Although there are many exceptions to this observation by one who has practiced in this area of law for 27 years, the average Arkansas worker is many times at the mercy of corporate and insurance "terrorists" who wish to treat the injured worker as just another disposable commodity and allow their disabilities to fall upon the shoulders of all federal taxpayers instead of abusing wrongdoers who caused the injury in the first place.15 But if we fail to meet this challenge to represent these needy people, you and I are just as guilty as the persons we despise. If we fail to meet this challenge, we no longer should have standing to criticize the health care professionals who either refuse injured workers his or her care or give opinions known to him or her to be slanted in favor of a finding of no compensable injury in order to guarantee future referrals and income security. To do nothing as a lawyer because there is little income in this type of practice is just as immoral as the desperate judge who finds against the claimant in order to preserve his or her job security.16
It is my hope and prayer that you will join the few of us still representing these people and refuse to give up to the "official bullies". Just like the Ivorian people, we may be injured or even killed (at least financially) in the process. But as a group, we hope to preserve the little sanity that still remains for the injured worker in Arkansas. We continue to pray for strength to tear down the typical mockery and "law of the jungle" mentality common among those men and women in high places who should know better.

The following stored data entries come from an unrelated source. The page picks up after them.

theorem PowerKept.wrB {f : Fld} (hf : 0x20000 ≤ f.base) (i : Nat) (b : Bool) : PowerKept l r (t.wrB f i b) := h.wr hf i _

theorem PowerKept.satAdd {f : Fld} (hf : 0x20000 ≤ f.base) (i n : Nat) : PowerKept l r (t.satAdd f i n) := h.wr hf i _

theorem PowerKept.flag {a : Nat} (ha : 0x20000 ≤ a) (k : Nat) : PowerKept l r (t.flag a k) := h.regPut ha _

theorem PowerKept.forEach {x : Type} {f : State → x → State} (hf : ∀ t y, PowerKept l r t → PowerKept l r (f t y)) (xs : List x) :
    PowerKept l r (t.forEach xs f) := by
  unfold State.forEach
  induction xs generalizing t with
  | nil => exact h
  | cons y xs ih => exact ih (hf t y h)

theorem PowerKept.ite {c : Prop} [Decidable c] (g : PowerKept l r u) : PowerKept l r (if c then t else u) := by
  split
  · exact h
  · exact g

theorem PowerKept.when {c : Prop} [Decidable c] (g : PowerKept l r t → PowerKept l r u) : PowerKept l r (if c then u else t) :=
  PowerKept.ite (g h) h

theorem PowerKept.unless {c : Prop} [Decidable c] (g : PowerKept l r t → PowerKept l r u) : PowerKept l r (if c then t else u) :=
  h.ite (g h)

theorem PowerKept.count (e c n : Nat) : PowerKept l r (t.count e c n) := h.main (m := 4) ((MainKept.refl h.sound 4 []).count rfl e c n)

theorem PowerKept.report (c a d : Nat) : PowerKept l r (t.report c a d) :=
  h.main (m := 518) ((MainKept.refl h.sound 518 []).report rfl c a d)

/-! ### Queues -/

theorem PowerKept.onQueue (q : Nat) (f : Queue → Queue) : PowerKept l r (t.onQueue q f) := h.quiet fun k => State.onQueue_kept _ _ _ k rfl

theorem PowerKept.enqueue (q : Nat) (p : Packet) : PowerKept l r (t.enqueue q p) :=
  ((h.onQueue q _).wr (by decide) _ _).quiet fun k => State.noteT48_kept _ _ _ k rfl

theorem PowerKept.pushPkt (q : Nat) (p : Packet) : PowerKept l r (t.pushPkt q p) := by
  refine (h.enqueue q p).ite ?_
  refine PowerKept.ite (((h.satAdd (by decide) _ _).flag (by decide) _).report _ _ _) ?_
  exact (h.onQueue q _).flag (by decide) _

theorem PowerKept.push (q : Nat) (ws : List LWord) : PowerKept l r (t.push q ws) := h.pushPkt q _

theorem PowerKept.pushSteered (q : Nat) (ch : Option Nat) (ws : List LWord) : PowerKept l r (t.pushSteered q ch ws) := h.pushPkt q _

theorem PowerKept.flushOne (q ch n : Nat) : PowerKept l r (t.flushOne q ch n) :=
  ((h.onQueue q _).count _ _ _).quiet fun k => mk_kept (K := 512) k rfl rfl rfl rfl rfl rfl rfl rfl

theorem PowerKept.dropProgress (ch n : Nat) : PowerKept l r (t.dropProgress ch n) :=
  ((h.onQueue _ _).forEach (fun _ _ hu => hu.quiet fun k => State.discardTags_kept _ _ _ _ k rfl) _).forEach
    (fun _ _ hu => hu.flushOne _ _ _) _

/-! ### Channels -/

theorem PowerKept.onChan (ch : Nat) (f : Chan → Chan) : PowerKept l r (t.onChan ch f) := h.quiet fun k => State.onChan_kept _ _ _ k rfl

theorem PowerKept.stopChannel (ch n : Nat) : PowerKept l r (t.stopChannel ch n) := by
  unfold State.stopChannel
  split
  · exact h
  · exact (h.onChan ch _).dropProgress ch n

theorem PowerKept.endChan (ch n : Nat) : PowerKept l r (t.endChan ch n) := (h.stopChannel ch n).onChan ch _

/-! ### The Prompter's commands and injected conversions -/

theorem PowerKept.onPrm (f : Prm → Prm) : PowerKept l r (t.onPrm f) := h.quiet fun k => State.onPrm_kept _ _ k rfl

theorem PowerKept.postEntry (c : PCmd) : PowerKept l r (t.postEntry c) := by
  unfold State.postEntry
  refine PowerKept.wr (PowerKept.quiet (PowerKept.onPrm ?_ _) fun k => State.writeStatus_kept _ _ k rfl) (by decide) _ _
  exact (h.quiet fun k => State.memWrite_kept _ _ _ _ _ k rfl).quiet fun k => State.onRing_kept _ _ _ k rfl

theorem PowerKept.finishCmd (ring idx : Nat) (result : LWord) (status blocks low : Nat) :
    PowerKept l r (t.finishCmd ring idx result status blocks low) :=
  (h.onPrm _).forEach (fun _ c hu => (hu.postEntry c).ite hu) _

theorem PowerKept.setInjQueue (g : Nat) (q : List Inject) : PowerKept l r (t.setInjQueue g q) :=
  (h.quiet fun k => State.onAdc_kept _ _ k rfl).wr (by decide) _ _

theorem PowerKept.injComplete (x : Inject) (status : Nat) : PowerKept l r (t.injComplete x status) := by
  have hlast := ((h.wr (f := F.ADC_INJ_STAT_LAST_STATUS) (by decide) (x.ch / 4) status).wr (f := F.ADC_INJ_STAT_LAST_CH) (by decide)
    (x.ch / 4) (if x.skew then 4 * (x.ch / 4) else x.ch)).wrB (f := F.ADC_INJ_STAT_LAST_KIND) (by decide) (x.ch / 4) x.skew
  have hmeas := (hlast.forEach (f := fun s ch => s.wr F.FLT_SKEW_MEAS_PENDING ch 0) (fun _ _ hu => hu.wr (by decide) _ _)
    (clusterChans (x.ch / 4)))
  unfold State.injComplete
  dsimp only
  split
  · exact ((hmeas.ite hlast).quiet fun k => State.injResult_kept _ _ _ k rfl).finishCmd _ _ _ _ _ _
  · exact hmeas.ite hlast

theorem PowerKept.dropInjects (g running waiting n : Nat) : PowerKept l r (t.dropInjects g running waiting n) :=
  (h.setInjQueue g []).forEach (fun _ _ hu => PowerKept.injComplete (PowerKept.ite
    (hu.forEach (fun _ _ hv => hv.quiet fun k => State.onSource_kept _ _ _ _ k rfl) _) hu) _ _) _

theorem PowerKept.assignInject (g n : Nat) : PowerKept l r (t.assignInject g n) := by
  refine h.forEach (fun u y hu => ?_) _
  split
  · exact hu
  · refine hu.ite (PowerKept.ite ((hu.setInjQueue g _).injComplete _ _) ?_)
    exact (hu.setInjQueue g _).quiet fun k => State.clearWindows_kept _ _ k rfl

/-! ### Rehearsal -/

theorem PowerKept.loadFactors (ch : Nat) (vs : List Nat) : PowerKept l r (t.loadFactors ch vs) :=
  (h.onChan ch _).forEach (fun _ _ hu => hu.wr (by decide) _ _) _

theorem PowerKept.phaseChanged (reg : Nat) : PowerKept l r (t.phaseChanged reg) :=
  h.forEach (fun _ ch hu => hu.ite ((hu.wr (by decide) _ _).onChan ch _)) _

theorem PowerKept.setRehBusy (reg : Nat) (b : Bool) : PowerKept l r (t.setRehBusy reg b) := h.wr (by decide) _ _

theorem PowerKept.releaseRehearsal (reg n : Nat) : PowerKept l r (t.releaseRehearsal reg n) := by
  have hidle : PowerKept l r ((t.setRehBusy reg false).onReh reg fun _ => {}) :=
    (h.setRehBusy reg false).quiet fun k => State.onReh_kept _ _ _ k rfl
  have hranges := (hidle.flag (a := F.ADC_REH_EVT) (by decide) 1).forEach (f := fun s ch => s.releaseRange ch n)
    (fun _ _ hu => hu.quiet fun k => State.releaseRange_kept _ _ _ k rfl) (regionChans reg)
  exact hranges.forEach (fun _ g hu => hu.assignInject g n) _

theorem PowerKept.stopRehearsal (reg result n : Nat) : PowerKept l r (t.stopRehearsal reg result n) := by
  unfold State.stopRehearsal
  refine h.ite (PowerKept.releaseRehearsal (PowerKept.wr (PowerKept.ite ?_ h) (show 0x20000 ≤ F.ADC_REH_STAT by decide) _ _) _ _)
  have hload : PowerKept l r (t.forEach (regionChans reg) fun s ch => s.loadFactors ch ((t.rehOf reg).old ch)) :=
    h.forEach (fun _ _ hu => hu.loadFactors _ _) _
  have hback (f : Chan → Chan) := hload.forEach (f := fun s ch => s.onChan ch f) (fun _ _ hu => hu.onChan _ f) (regionChans reg)
  exact (hback _).ite (((hback _).regPut (Nat.le_add_right_of_le (by decide)) _).phaseChanged reg)

theorem PowerKept.endAll (n : Nat) : PowerKept l r (t.endAll n) :=
  ((h.forEach (fun _ _ hu => hu.stopRehearsal _ _ _) _).forEach (fun _ _ hu => hu.dropInjects _ _ _ _) _).forEach
    (fun _ _ hu => hu.endChan _ _) _

end
end Sys2Proof.Machine
end

section
/-! SUPPORT. The same of the watch cells, the feeds and the regions (R150 to R164, R367, R395). -/

namespace Sys2Proof.Machine

/-! ### Exchange of a register's banks (R160) -/

theorem tableGet_append {v : Type} (u : v) {a b : Table v} {k : Nat} (h : ∀ p ∈ b, p.1 ≠ k) : tableGet u (a ++ b) k = tableGet u a k := by
  induction a with
  | nil =>
    induction b with
    | nil => rfl
    | cons p b ih =>
      obtain ⟨a, x⟩ := p
      exact (if_neg (h (a, x) List.mem_cons_self)).trans (ih fun q hq => h q (List.mem_cons_of_mem _ hq))
  | cons p a ih => rw [List.cons_append, tableGet, tableGet, ih]

theorem tableGet_filter {v : Type} (u : v) (f : Nat × v → Bool) {t : Table v} {k : Nat} (h : ∀ x, f (k, x) = true) :
    tableGet u (t.filter f) k = tableGet u t k := by
  induction t with
  | nil => rfl
  | cons p t ih =>
    obtain ⟨a, x⟩ := p
    rw [List.filter_cons]
    by_cases hk : a = k
    · subst hk
      rw [if_pos (h x), tableGet, tableGet, if_pos rfl, if_pos rfl]
    · rw [tableGet, if_neg hk, ← ih]
      split
      · rw [tableGet, if_neg hk]
      · rfl

theorem State.regGet_swapBanks (s : State) {lo hi b : Nat} (hb : b < lo) : (s.swapBanks lo hi).regGet b = s.regGet b := by
  rw [State.regGet, State.swapBanks, swapRange, List.append_assoc, tableGet_append, tableGet_filter]
  · rfl
  · intro x; simpa using hb
  · intro p hp
    simp only [List.mem_append, List.mem_filter, decide_eq_true_eq] at hp
    omega

section
variable {l : List Nat} {r t u : State} (h : PowerKept l r t)
include h

theorem PowerKept.swapBanks {lo hi : Nat} (hlo : 0x20000 ≤ lo) : PowerKept l r (t.swapBanks lo hi) :=
  ⟨(State.swapBanks_kept t lo hi (h.sound.kept 12) rfl).sound, fun b hb hl => (t.regGet_swapBanks (by omega)).trans (h.held b hb hl)⟩

/-! ### Watch cells and masks -/

theorem PowerKept.onWch (f : Wch → Wch) : PowerKept l r (t.onWch f) := h.quiet fun k => State.onWch_kept _ _ k rfl

theorem PowerKept.onMaskRun (ch n : Nat) (f : MaskRun → MaskRun) : PowerKept l r (t.onMaskRun ch n f) :=
  h.quiet fun k => State.onMaskRun_kept _ _ _ _ k rfl

theorem PowerKept.onWchan (ch : Nat) (f : WChan → WChan) : PowerKept l r (t.onWchan ch f) :=
  h.quiet fun k => State.onWchan_kept _ _ _ k rfl

theorem PowerKept.mapCells (ch : Nat) (f : Nat → Cell → Cell) : PowerKept l r (t.mapCells ch f) :=
  h.quiet fun k => State.mapCells_kept _ _ _ k rfl

theorem PowerKept.propose (p : Proposal) : PowerKept l r (t.propose p) := h.quiet fun k => State.propose_kept _ _ k rfl

theorem PowerKept.sendRecord (event : Nat) (record : Bool → List LWord) : PowerKept l r (t.sendRecord event record).2 := by
  unfold State.sendRecord
  split
  · exact (((h.satAdd (f := F.WCH_EVT_DROPPED_COUNT) (by decide) 0 1).flag (a := F.WCH_EVT_STAT) (by decide) 0).count 0x172 t.locCx
      1).onWch fun w => { w with lost := true }
  · exact ((h.onWch fun w => { w with tokens := w.tokens - 1, lost := false }).push 1 (record t.wch.lost)).count event t.locCx 1

theorem PowerKept.maskExit (ch n m reason : Nat) : PowerKept l r (t.maskExit ch n m reason) :=
  (((h.wr (by decide) _ _).onChan ch _).sendRecord _ _).onMaskRun ch n _

theorem PowerKept.clearMasks (ch m reason : Nat) : PowerKept l r (t.clearMasks ch m reason) :=
  h.forEach (fun _ _ hu => (hu.maskExit _ _ _ _).ite (hu.onMaskRun _ _ _)) _

theorem PowerKept.wchSync : PowerKept l r t.wchSync :=
  h.forEach (fun _ _ hu => ((hu.wr (by decide) _ _).clearMasks _ _ _).ite hu) _

theorem PowerKept.occupancy (ch sub m : Nat) (x : Cell) : PowerKept l r (t.occupancy ch sub m x) := by
  have hsent (b : Bool) (f : Bool → List LWord) : PowerKept l r (if b then t.sendRecord 0x170 f else (true, t)).2 := by
    split
    · exact h.sendRecord _ _
    · exact h
  exact ((hsent _ _).propose _).ite (hsent _ _)

theorem PowerKept.maskEnter (ch n m : Nat) : PowerKept l r (t.maskEnter ch n m) := by
  have hsent := fun f => ((((h.wr (f := F.WCH_MASK_ACTIVE_VIOL) (by decide) ch (t.rd F.WCH_MASK_ACTIVE_VIOL ch ||| 2 ^ n)).flag
    (a := F.WCH_EVT_STAT) (by decide) 1).onChan ch
      fun c => { c with masks := (n, 8192 * (m + 2), none) :: c.masks }).sendRecord 0x171 f)
  exact ((hsent _).propose _).ite (hsent _)

theorem PowerKept.maskTest (x : FrameRec) (n : Nat) : PowerKept l r (t.maskTest x n) := by
  have hrun := h.onMaskRun x.ch n
  unfold State.maskTest
  dsimp only
  refine PowerKept.ite (((hrun _).maskExit _ _ _ _).ite (hrun _)) (((hrun _).maskEnter _ _ _).ite (hrun _))

theorem PowerKept.maskFrame (x : FrameRec) : PowerKept l r (t.maskFrame x) :=
  h.ite (h.forEach (fun _ _ hu => (hu.maskTest _ _).ite hu) _)

theorem PowerKept.prime (ch : Nat) : PowerKept l r (t.prime ch) := (h.wr (by decide) _ _).onWchan ch _

theorem PowerKept.cellFrame (x : FrameRec) : PowerKept l r (t.cellFrame x) := by
  unfold State.cellFrame
  refine h.ite ?_
  refine PowerKept.unless (PowerKept.onWchan (PowerKept.when h fun k => k.prime _) _ _) fun hframe => ?_
  refine (hframe.mapCells _ _).ite (PowerKept.onWchan (PowerKept.when (PowerKept.unless ?_ fun k =>
    (k.wrB (by decide) _ _).wr (by decide) _ _) fun k => k.wr (by decide) _ _) _ _)
  exact (hframe.mapCells _ _).forEach (fun _ _ hu => hu.occupancy _ _ _ _) _

theorem PowerKept.frameRecords (m : Nat) : PowerKept l r (t.frameRecords m) := by
  refine PowerKept.forEach (PowerKept.forEach (PowerKept.quiet ?_ fun k => State.feedTokens_kept _ _ k rfl) (fun _ _ hu => hu.maskFrame _) _)
    (fun _ _ hu => hu.cellFrame _) _
  exact h.quiet fun k => mk_kept (K := 131072) k rfl rfl rfl rfl rfl rfl rfl rfl

theorem PowerKept.showSwaps : PowerKept l r t.showSwaps := h.wrB (by decide) _ _

theorem PowerKept.maskSwapNow (n : Nat) : PowerKept l r (t.maskSwapNow n) := by
  have hshown : PowerKept l r ((t.onWch fun w => { w with maskAt := none }).showSwaps) := (h.onWch _).showSwaps
  unfold State.maskSwapNow
  refine PowerKept.ite (PowerKept.wr ?_ (by decide) _ _) (hshown.report _ _ _)
  exact ((hshown.forEach (fun _ _ hu => hu.clearMasks _ _ _) _).swapBanks (by decide)).swapBanks (by decide)

theorem PowerKept.segSwapNow : PowerKept l r t.segSwapNow := by
  have hshown : PowerKept l r ((t.onWch fun w => { w with segAt := none }).showSwaps) := (h.onWch _).showSwaps
  unfold State.segSwapNow
  dsimp only
  split
  · exact hshown.report _ _ _
  · exact (hshown.swapBanks (by decide)).wr (by decide) _ _

theorem PowerKept.swapsBefore (m : Nat) : PowerKept l r (t.swapsBefore m) := by
  unfold State.swapsBefore
  have hseg : PowerKept l r (match t.wch.segAt with | some n => if n ≤ 8192 * m + 8191 then t.segSwapNow else t | none => t) := by
    split
    · exact h.when fun k => k.segSwapNow
    · exact h
  dsimp only
  split
  · exact hseg.when fun k => k.maskSwapNow _
  · exact hseg

theorem PowerKept.doFrameRecord : PowerKept l r t.doFrameRecord := by
  unfold State.doFrameRecord
  split
  · exact h
  · exact (h.swapsBefore _).frameRecords _

theorem PowerKept.drainBefore (n fuel : Nat) : PowerKept l r (t.drainBefore n fuel) := by
  induction fuel generalizing t with
  | zero => exact h
  | succ fuel ih =>
    unfold State.drainBefore
    split
    · exact h
    · exact h.when fun k => ih k.doFrameRecord

/-! ### Feeds, streams and regions -/

theorem PowerKept.enterFeed (a new detail : Nat) : PowerKept l r (t.enterFeed a new detail) := by
  refine h.unless fun k => ?_
  have hcleared := (k.wr (f := F.AFE_FEED_STAT_STATE) (by decide) a new).quiet fun k =>
    State.feedCleared_kept _ a (t.feedState a) new k rfl
  have htold (b c : Nat) := (hcleared.flag (a := F.AFE_FEED_EVT) (by decide) b).report c
  exact (htold 0 0x4501 _ _).ite ((htold 1 0x4502 _ _).ite ((htold 2 0x4503 _ _).ite hcleared))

These unfortunate victims of corporate greed and abuse are truly foreigners to the very complex and frustrating laws. There is no way for the injured worker in this State to understand the language of worker's compensation laws. There are so many built-in pitfalls for workers in a system which calls itself created for "humanitarian objectives".17 They need an experienced interpreter like you. If they are to have any chance to win, they desperately need us.
Behind the veil of protection given by the present worker's compensation laws,18employers are literally getting away with murder. The written words in our State's compensation laws are no better than the Ivorian governments assurances of safety and justice. Surely you have also heard these cries for help from those injured and killed in our State. Why can't we - like the Ivorian people - rid our State of the "old trolls under the bridges" who would abuse the very people they swear to serve in order to benefit the very rich and powerful. Otherwise, we have no right to complain about the "law of the jungle" presently growing in our State. We who still refuse to quit pray that you will join us in this honorable fight to correct these common injustices. After all, it really is the right thing to do.